What are the implications of this for democracy in Iraq? I want to make several points. First, democracy in Iraq is possible. While I do not want to demean it in any way, if democracy in the sense of regular, fair and free elections held over a 10-year period can grow in a country such as Mali, where half of the population is illiterate, which suffers from high levels of primary poverty and which has a history of conflict, then we can certainly have democracy in Iraq.

We all know that Iraq is poised on a knife-edge, but it should be recognised that democracy in Iraq will be made by the Iraqis. By and large, I feel that the British media have not recognised the massive contribution already made by the Iraqi people themselves to the evolution of democracy in their country. By that I do not mean just the introduction of the vote, but the actions and the influence, for example, of the Grand Ayatollah Ali al-Sistani. He insisted that early elections should be held when it looked as though the Americans were about to put them off and he has rebutted Shia extremism. Iraqis will create democracy in their country.

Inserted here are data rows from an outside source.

/-- A frame with an expected response delivers all of it. -/
theorem wireStream_whole {c : Params} {r : Request} {w f : Byte} {p : List Byte} (formed : WellFormedRequest c r)
    (some : r.expectedLength ≠ 0) : wireStream c r w f p = w :: (p ++ [f]) :=
  if_neg fun h => rxlen_ne_zero formed.2.2 some h.2

theorem wireStream_cons (c : Params) (r : Request) (w f : Byte) (p : List Byte) :
    wireStream c r w f p = w :: (wireStream c r w f p).tail := by
  unfold wireStream; split <;> rfl

/-- T3 on the stream of a well-behaved frame, quiet. -/
theorem readPhase_wellBehaved {w f : Byte} {p : List Byte} (formed : WellFormedRequest s.cfg s.eng.req) (quiet : Quiet s)
    (ok : s.eng.res = .ok) (attempts : 1 ≤ s.cfg.rxPollAttempts) (idleAttempts : 1 ≤ s.cfg.idleAttempts)
    (idle : idleFlag s = true) (fifo : s.ctl.rfifo = wireStream s.cfg s.eng.req w f p)
    (length : p.length = s.eng.req.expectedLength.toNat) (empty : s.eng.rsp.bytes = []) :
    ResponseRead s (readPhase s) w f p { s.ctl with rfifo := unreadBytes s.cfg s.eng.req w f p } := by
  by_cases ping : s.eng.req.commandCode = s.cfg.pingCmd
  · have reads : readsResponse s.cfg s.eng.req = true := readsResponse_of (.inr ping)
    obtain ⟨got, res, rsp⟩ := readPhase_of_read reads (read_ping (s := enter .t3 (goto .t3 s)) quiet attempts idleAttempts
      idle ping (fifo.trans (wireStream_cons _ _ _ _ _)))
    rw [unreadBytes, if_pos ping]
    exact ⟨got, res, by rw [rsp, returnedBytes, if_pos ping], fun other => absurd ping other⟩
  by_cases none : s.eng.req.expectedLength = 0
  · have skips : readPhase s = goto .t3 s := readPhase_skips (by simp [readsResponse, ping, none])
    have nothing : p = [] := List.length_eq_zero_iff.mp (by rw [length, none]; rfl)
    have stays : { s.ctl with rfifo := wireStream s.cfg s.eng.req w f p } = s.ctl := by rw [← fifo]
    rw [unreadBytes, if_neg ping, if_pos none, stays, skips]
    exact ⟨⟨[], .work rfl, nofun⟩, ok, by rw [returnedBytes, if_neg ping, nothing]; exact empty, fun _ some => absurd none some⟩
  · have reads : readsResponse s.cfg s.eng.req = true := readsResponse_of (.inl none)
    rw [wireStream_whole formed none] at fifo
    obtain ⟨done, -⟩ := read_payload (s := enter .t3 (goto .t3 s)) quiet attempts idleAttempts idle ping fifo length
    obtain ⟨got, res, rsp⟩ := readPhase_of_read reads done
    rw [unreadBytes, if_neg ping, if_neg none]
    exact ⟨got, res, by rw [rsp, returnedBytes, if_neg ping], fun _ _ => rsp⟩

theorem concludeTransfer_ok (ok : s.eng.res = .ok) : concludeTransfer s = returnOk (goto .t5 s) := if_pos ((returnedOk_iff s).mpr ok)

/-- T5 after a FINISH that succeeded. -/
theorem concludeTransfer_did {n : Nat} {u : State} {k : Controller} {h : List Event} (d : Did n s u k h) (ok : u.eng.res = .ok) :
    Did n s (concludeTransfer u) k h ∧ (concludeTransfer u).eng.res = .ok := by
  rw [concludeTransfer_ok ok]
  exact ⟨d.then_work rfl, rfl⟩

theorem eofEvents_silent (l : Layout) (eof : Bool) : ∀ x ∈ .rd .eng .error 0x00 :: eofEvents l eof, sentByte x = none := by
  cases eof <;> simp [eofEvents, sentByte]

/-- T4 and T5 without an error, by the engine alone. -/
theorem transferFromT4_did (quiet : Quiet s) (none : s.ctl.error = 0) :
    ∃ h, Did 3 s (transferFromT4 s) { s.ctl with eof := false } h ∧ (∀ x ∈ h, sentByte x = Option.none) ∧
      (transferFromT4 s).eng.res = .ok := by
  obtain ⟨did, ok⟩ := finish_ok_did (s := enter .t4 (goto .t4 s)) quiet none
  have called : Did 3 s (call .t4 finish (goto .t4 s)) _ _ := (Did.call (s := goto .t4 s) did).after_work rfl
  obtain ⟨all, res⟩ := concludeTransfer_did called ok
  exact ⟨_, all, eofEvents_silent _ _, res⟩

/-- T3 to T5 on the stream of a well-behaved frame, quiet. -/
theorem afterWrite_wellBehaved {w f : Byte} {p : List Byte} (formed : WellFormedRequest s.cfg s.eng.req) (quiet : Quiet s)
    (ok : s.eng.res = .ok) (attempts : 1 ≤ s.cfg.rxPollAttempts) (idleAttempts : 1 ≤ s.cfg.idleAttempts)
    (idle : idleFlag s = true) (fifo : s.ctl.rfifo = wireStream s.cfg s.eng.req w f p)
    (length : p.length = s.eng.req.expectedLength.toNat) (empty : s.eng.rsp.bytes = []) (none : s.ctl.error = 0) :
    ResponseRead s (afterWrite s) w f p { s.ctl with eof := false, rfifo := unreadBytes s.cfg s.eng.req w f p } := by
  obtain ⟨⟨h, got, silent⟩, res, bytes, whole⟩ :=
    readPhase_wellBehaved formed quiet ok attempts idleAttempts idle fifo length empty
  obtain ⟨h', did, silent', res'⟩ := transferFromT4_did (s := readPhase s) (got.quiet quiet) (by rw [got.ctl]; exact none)
  have all := got.trans (.of_did (got.quiet quiet) did)
  rw [got.ctl] at all
  have rsp := did.rsp
  rw [afterWrite_ok ok, afterRead_ok res]
  exact ⟨⟨_, all, List.forall_mem_append.mpr ⟨silent', silent⟩⟩, res', by rw [rsp]; exact bytes,
    fun other some => rsp.trans (whole other some)⟩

Secondly, the lessons of democratisation across the world teach us that democracy does not flourish in only one country, just as economic development does not take place in one country. The development of democracy is regional. In Europe, Portugal was followed by Spain and Greece. The success of democracy in Iraq is therefore bound to be affected by how far the flowering of democracy in other Arab and middle eastern countries can take hold. We should be encouraging democratic movements in those countries. Indeed, a dialogue between Iraq and emergent democracies in other middle eastern countries is key to the success of the process of democratisation in Iraq.

Thirdly, people tend to ask whether democracy can flourish at the point of a gun. As the writer Michael Ignatieff has pointed out, we should now be asking whether democracy can be stopped at the point of a gun. The international community should respond by saying no, it will not allow the mandate of the Iraqi people to be stopped at the point of a gun. No matter how difficult the security situation, we must insist that this is an indigenous democratic process which the international community—no matter what its views on the war—should now get behind and support.

Fourthly, we must support the role of women. Women are everywhere crucial to the democratic process. It was heartening to see so many women candidates standing for the assembly in Iraq. There is a flowering of women's groups in civil society, as there is a flowering of civil society generally in Iraq despite the horribly oppressive circumstances of the security situation. We should support these trends.